-- ==== Sys2Proof/Laws/Commands.lean ====
section
/-! SUPPORT. What each command answers, said once: on operands that are in place, and whenever it answers a next
state. -/

namespace Sys2Proof.Machine

theorem outputLength_eq (len : Option Nat) (d : Nat) : outputLength len d = len.getD d := by
  cases len <;> rfl

@[simp] theorem Alphabet.length_chars (lut : Alphabet) (ds : List Digit) : (lut.chars ds).length = ds.length := by
  simp [Alphabet.chars]

@[simp] theorem ReverseMap.length_digits (rlut : ReverseMap) (cs : List Cell) :
    (rlut.digits cs).length = cs.length := by simp [ReverseMap.digits]

/-- A byte zero-extended to a cell of 8 bits is itself (20_memory.md R54). -/
theorem map_zeroExtend (bs : List Byte) : bs.map (BitVec.setWidth Config.charW) = bs := by
  rw [show (BitVec.setWidth Config.charW : Byte → Cell) = id from funext fun b => BitVec.setWidth_eq b, List.map_id]

/-! ## The commands as nested checks -/

theorem ldalphaCommand_eq (n : Nat) (s : State) :
    ldalphaCommand n s =
      if s.srcLen.toNat ≤ n then
        if s.srcLen.toNat = 64 then scanSrc repeatCheck s >>= fun cs => .ok (loadCodec (Alphabet.ofCells cs) s)
        else .error (.raise .alphabet 1 s.srcLen.toNat)
      else .error (.raise .capacity 1 0) := by
  simp [ldalphaCommand]

theorem encbufCommand_eq (n : Nat) (len : Option Nat) (s : State) :
    encbufCommand n len s =
      if s.srcLen.toNat ≤ n then
        scanSrc byteCheck s >>= fun cs =>
          if outputLength len (ldefBuf s.srcLen.toNat) ≤ n then
            .ok (writeOutput (s.lut.chars (digitsOf (bufferValue cs) (outputLength len (ldefBuf s.srcLen.toNat)))) s)
          else .error (.raise .capacity 2 0)
      else .error (.raise .capacity 1 0) := by
  simp [encbufCommand, outputLength_eq]

theorem encintCommand_eq (n : Nat) (len : Option Nat) (s : State) :
    encintCommand n len s =
      if outputLength len (ldefInt s.intIn.toNat) ≤ n then
        requireFits len s.intIn.toNat >>= fun _ =>
          .ok (writeOutput (s.lut.chars (digitsOf s.intIn.toNat (outputLength len (ldefInt s.intIn.toNat)))) s)
      else .error (.raise .capacity 2 0) := by
  simp [encintCommand, outputLength_eq]

theorem decbufCommand_eq (n : Nat) (bytes : Option Nat) (s : State) :
    decbufCommand n bytes s =
      if s.srcLen.toNat ≤ n then
        scanSrc (decodeCheck s.rlut) s >>= fun cs =>
          if outputLength bytes (ldefDec s.srcLen.toNat) ≤ n then
            .ok (writeOutput (bytesOf (stringValue (s.rlut.digits cs)) (outputLength bytes (ldefDec s.srcLen.toNat))) s)
          else .error (.raise .capacity 2 0)
      else .error (.raise .capacity 1 0) := by
  simp [decbufCommand, outputLength_eq, map_zeroExtend]

theorem decintCommand_eq (n : Nat) (s : State) :
    decintCommand n s =
      if s.srcLen.toNat ≤ n then
        scanSrc (decodeCheck s.rlut) s >>= fun cs =>
          accumulate (s.rlut.digits cs) 0 0 >>= fun acc => .ok { s with intOut := BitVec.ofNat Config.intW acc }
      else .error (.raise .capacity 1 0) := by
  simp [decintCommand]

/-! ## The accumulation of DECINT -/

/-- A completed accumulation is the value, and fits. -/
theorem accumulate_ok {ds : List Digit} {k acc v : Nat} (ha : acc < 2 ^ Config.intW) :
    accumulate ds k acc = .ok v ↔ v = acc * 64 ^ ds.length + stringValue ds ∧ v < 2 ^ Config.intW := by
  induction ds generalizing k acc with
  | nil =>
    simp only [accumulate, Except.ok.injEq, List.length_nil, Nat.pow_zero, Nat.mul_one, stringValue_nil, Nat.add_zero]
    constructor
    · rintro rfl
      exact ⟨rfl, ha⟩
    · rintro ⟨rfl, -⟩
      rfl
  | cons d ds ih =>
    have value : (acc * 64 + d.toNat) * 64 ^ ds.length + stringValue ds =
        acc * 64 ^ (d :: ds).length + stringValue (d :: ds) := by
      rw [stringValue_cons, List.length_cons, Nat.pow_succ]
      ring
    simp only [accumulate]
    split
    · rename_i h
      simp only [reduceCtorEq, false_iff, not_and, not_lt]
      rintro rfl
      rw [← value]
      calc 2 ^ Config.intW ≤ (acc * 64 + d.toNat) * 1 := by simpa using h
        _ ≤ (acc * 64 + d.toNat) * 64 ^ ds.length := Nat.mul_le_mul_left _ (Nat.pow_pos (by decide))
        _ ≤ _ := Nat.le_add_right _ _
    · rename_i h
      rw [ih (by omega), value]

/-- An accumulation that stops raises E_OVERFLOW at the first index where the value reaches `2**INT_W`. -/
theorem accumulate_error {ds : List Digit} {k acc : Nat} {stop : Stop} :
    accumulate ds k acc = .error stop ↔
      ∃ j, j < ds.length ∧ stop = .raise .overflow 0 (k + j) ∧
        2 ^ Config.intW ≤ acc * 64 ^ (j + 1) + stringValue (ds.take (j + 1)) ∧
        ∀ i, i < j → acc * 64 ^ (i + 1) + stringValue (ds.take (i + 1)) < 2 ^ Config.intW := by
  induction ds generalizing k acc with
  | nil => simp [accumulate]
  | cons d ds ih =>
    have value (j : Nat) (hj : j < ds.length) : (acc * 64 + d.toNat) * 64 ^ (j + 1) + stringValue (ds.take (j + 1)) =
        acc * 64 ^ (j + 1 + 1) + stringValue ((d :: ds).take (j + 1 + 1)) := by
      rw [List.take_succ_cons, stringValue_cons, List.length_take, show min (j + 1) ds.length = j + 1 by omega,
        Nat.pow_succ 64 (j + 1)]
      ring
    have first : acc * 64 ^ (0 + 1) + stringValue ((d :: ds).take (0 + 1)) = acc * 64 + d.toNat := by
      simp [stringValue_cons]
    simp only [accumulate]
    split
    · rename_i h
      constructor
      · rintro ⟨⟩
        exact ⟨0, by simp, rfl, by rw [first]; exact h, by simp⟩
      · rintro ⟨j, hj, rfl, -, hlow⟩
        cases j with
        | zero => rfl
        | succ j =>
          have := hlow 0 (Nat.succ_pos j)
          rw [first] at this
          omega
    · rename_i h
      rw [ih]
      constructor
      · rintro ⟨j, hj, rfl, hhigh, hlow⟩
        refine ⟨j + 1, by simpa using hj, by rw [Nat.add_right_comm, Nat.add_assoc], by rwa [← value j hj], ?_⟩
        intro i hi
        cases i with
        | zero => rw [first]; omega
        | succ i => rw [← value i (by omega)]; exact hlow i (by omega)
      · rintro ⟨j, hj, rfl, hhigh, hlow⟩
        cases j with
        | zero => rw [first] at hhigh; omega
        | succ j =>
          have hj : j < ds.length := by simpa using hj
          refine ⟨j, hj, by rw [Nat.add_right_comm, Nat.add_assoc], by rwa [value j hj], fun i hi => ?_⟩
          rw [value i (by omega)]
          exact hlow (i + 1) (by omega)

/-! ## Forward: what a command answers when its operands are in place -/

theorem execLdalpha_of_holds {s : State} {cs : List Cell} (h : s.srcHolds cs) (hl : cs.length = 64) (hd : cs.Nodup) :
    execLdalpha s = .next (complete (loadCodec (Alphabet.ofCells cs) s)) := by
  have hs : s.srcLen.toNat = 64 := h.1.trans hl
  rw [execLdalpha, ldalphaCommand_eq, if_pos (hs ▸ Config.nbuf_ge), if_pos hs,
    scanSrc_ok_of_holds h ((repeatCheck_none_iff_nodup cs).mpr hd)]
  rfl

theorem execEncbuf_of_holds {s : State} {cs : List Cell} {len : Option Nat} (h : s.srcHolds cs)
    (hn : cs.length ≤ Config.nbuf) (ho : outputLength len (ldefBuf cs.length) ≤ Config.nbuf) :
    execEncbuf len s = .next (complete (writeOutput
      (s.lut.chars (digitsOf (bufferValue cs) (outputLength len (ldefBuf cs.length)))) s)) := by
  rw [execEncbuf, encbufCommand_eq, h.1, if_pos hn, scanSrc_ok_of_holds h (by simp), ok_bind, if_pos ho]
  rfl

theorem execEncint_of_fits {s : State} {len : Option Nat}
    (ho : outputLength len (ldefInt s.intIn.toNat) ≤ Config.nbuf) (hf : ∀ n, len = some n → s.intIn.toNat < 64 ^ n) :
    execEncint len s = .next (complete (writeOutput
      (s.lut.chars (digitsOf s.intIn.toNat (outputLength len (ldefInt s.intIn.toNat)))) s)) := by
  have fits : requireFits len s.intIn.toNat = .ok () := by
    cases len with
    | none => rfl
    | some n => simp [requireFits, require, hf n rfl]
  rw [execEncint, encintCommand_eq, if_pos ho, fits]
  rfl

theorem execDecbuf_of_holds {s : State} {cs : List Cell} {bytes : Option Nat} (h : s.srcHolds cs)
    (hn : cs.length ≤ Config.nbuf) (hv : ∀ c ∈ cs, (s.rlut.entry c).valid = true)
    (ho : outputLength bytes (ldefDec cs.length) ≤ Config.nbuf) :
    execDecbuf bytes s = .next (complete (writeOutput
      (bytesOf (stringValue (s.rlut.digits cs)) (outputLength bytes (ldefDec cs.length))) s)) := by
  rw [execDecbuf, decbufCommand_eq, h.1, if_pos hn,
    scanSrc_ok_of_holds h fun k hk => decodeCheck_eq_none.mpr (hv _ (List.getElem_mem hk)), ok_bind, if_pos ho]
  rfl

theorem execDecint_of_holds {s : State} {cs : List Cell} (h : s.srcHolds cs) (hn : cs.length ≤ Config.nbuf)
    (hv : ∀ c ∈ cs, (s.rlut.entry c).valid = true) (hf : stringValue (s.rlut.digits cs) < 2 ^ Config.intW) :
    execDecint s = .next (complete
      { s with intOut := BitVec.ofNat Config.intW (stringValue (s.rlut.digits cs)) }) := by
  rw [execDecint, decintCommand_eq, h.1, if_pos hn,
    scanSrc_ok_of_holds h fun k hk => decodeCheck_eq_none.mpr (hv _ (List.getElem_mem hk)), ok_bind,
    (accumulate_ok (by decide)).mpr ⟨by simp, hf⟩]
  rfl

/-! ## Backward: everything a command can answer -/

/-- An error that a scan raises has its index below SRC_LEN. -/
theorem scanSrc_raise_cases {check : List Cell → Nat → Cell → Option Stop} {s : State} {stop : Stop}
    (h : scanSrc check s = .error stop) :
    ∃ cs : List Cell, cs.length < s.srcLen.toNat ∧ (∀ k, k < cs.length → s.src.read k = cs[k]?) ∧
      (∀ k (h : k < cs.length), check (cs.take k).reverse k cs[k] = none) ∧
      ((s.src.read cs.length = none ∧ stop = .unwritten cs.length) ∨
        ∃ c, s.src.read cs.length = some c ∧ check cs.reverse cs.length c = some stop) := by
  obtain ⟨cs, hl, hp, hend⟩ := scanCells_error.mp h
  have hp := passes_iff.mp hp
  refine ⟨cs, hl, fun k hk => ?_, fun k hk => ?_, by simpa using hend⟩
  · have := (hp k hk).1
    rw [Nat.zero_add] at this
    rw [this, List.getElem?_eq_getElem hk]
  · simpa using (hp k hk).2

/-- Everything LDALPHA can answer. -/
theorem execLdalpha_cases {s t : State} (h : execLdalpha s = .next t) :
    (Config.nbuf < s.srcLen.toNat ∧ t = raiseError .capacity 1 0 s) ∨
    (s.srcLen.toNat ≤ Config.nbuf ∧ s.srcLen.toNat ≠ 64 ∧ t = raiseError .alphabet 1 s.srcLen.toNat s) ∨
    (s.srcLen.toNat = 64 ∧ ∃ (cs : List Cell) (c : Cell), cs.length < 64 ∧
      (∀ k, k < cs.length → s.src.read k = cs[k]?) ∧ cs.Nodup ∧ s.src.read cs.length = some c ∧ c ∈ cs ∧
      t = raiseError .alphabet 2 cs.length s) ∨
    (∃ cs, s.srcHolds cs ∧ cs.length = 64 ∧ cs.Nodup ∧ t = complete (loadCodec (Alphabet.ofCells cs) s)) := by
  rw [execLdalpha, ldalphaCommand_eq] at h
  split at h
  · rename_i h1
    split at h
    · rename_i h2
      cases hs : scanSrc repeatCheck s with
      | error stop =>
        obtain ⟨cs, hl, hr, hc, hend⟩ := scanSrc_raise_cases hs
        rw [hs, error_bind] at h
        rcases hend with ⟨-, rfl⟩ | ⟨c, hread, hchk⟩
        · simp at h
        · unfold repeatCheck at hchk
          split at hchk
          · rename_i hm
            cases hchk
            simp only [endCommand_raise, Host.Outcome.next.injEq] at h
            exact .inr (.inr (.inl ⟨h2, cs, c, h2 ▸ hl, hr, (repeatCheck_none_iff_nodup cs).mp hc, hread,
              List.mem_reverse.mp hm, h.symm⟩))
          · cases hchk
      | ok cs =>
        obtain ⟨hh, hc⟩ := holds_of_scanSrc_ok hs
        rw [hs, ok_bind, endCommand_ok, Host.Outcome.next.injEq] at h
        exact .inr (.inr (.inr ⟨cs, hh, hh.1 ▸ h2, (repeatCheck_none_iff_nodup cs).mp hc, h.symm⟩))
    · rename_i h2
      simp only [endCommand_raise, Host.Outcome.next.injEq] at h
      exact .inr (.inl ⟨h1, h2, h.symm⟩)
  · rename_i h1
    simp only [endCommand_raise, Host.Outcome.next.injEq] at h
    exact .inl ⟨Nat.lt_of_not_le h1, h.symm⟩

● ● ● ●

* [Problem to work on]: Whatever lies between the line containing "obtain ⟨cs, hl, hr, hc, hend⟩" and the final line above, both included, must be returned exactly.

* [Answer to the exercise]:
        obtain ⟨cs, hl, hr, hc, hend⟩ := scanSrc_raise_cases hs
        rw [hs, error_bind] at h
        rcases hend with ⟨-, rfl⟩ | ⟨c, hread, hchk⟩
        · simp at h
        · unfold repeatCheck at hchk
          split at hchk
          · rename_i hm
            cases hchk
            simp only [endCommand_raise, Host.Outcome.next.injEq] at h
            exact .inr (.inr (.inl ⟨h2, cs, c, h2 ▸ hl, hr, (repeatCheck_none_iff_nodup cs).mp hc, hread,
              List.mem_reverse.mp hm, h.symm⟩))
          · cases hchk
      | ok cs =>
        obtain ⟨hh, hc⟩ := holds_of_scanSrc_ok hs
        rw [hs, ok_bind, endCommand_ok, Host.Outcome.next.injEq] at h
        exact .inr (.inr (.inr ⟨cs, hh, hh.1 ▸ h2, (repeatCheck_none_iff_nodup cs).mp hc, h.symm⟩))
    · rename_i h2
      simp only [endCommand_raise, Host.Outcome.next.injEq] at h
      exact .inr (.inl ⟨h1, h2, h.symm⟩)
  · rename_i h1
    simp only [endCommand_raise, Host.Outcome.next.injEq] at h
    exact .inl ⟨Nat.lt_of_not_le h1, h.symm⟩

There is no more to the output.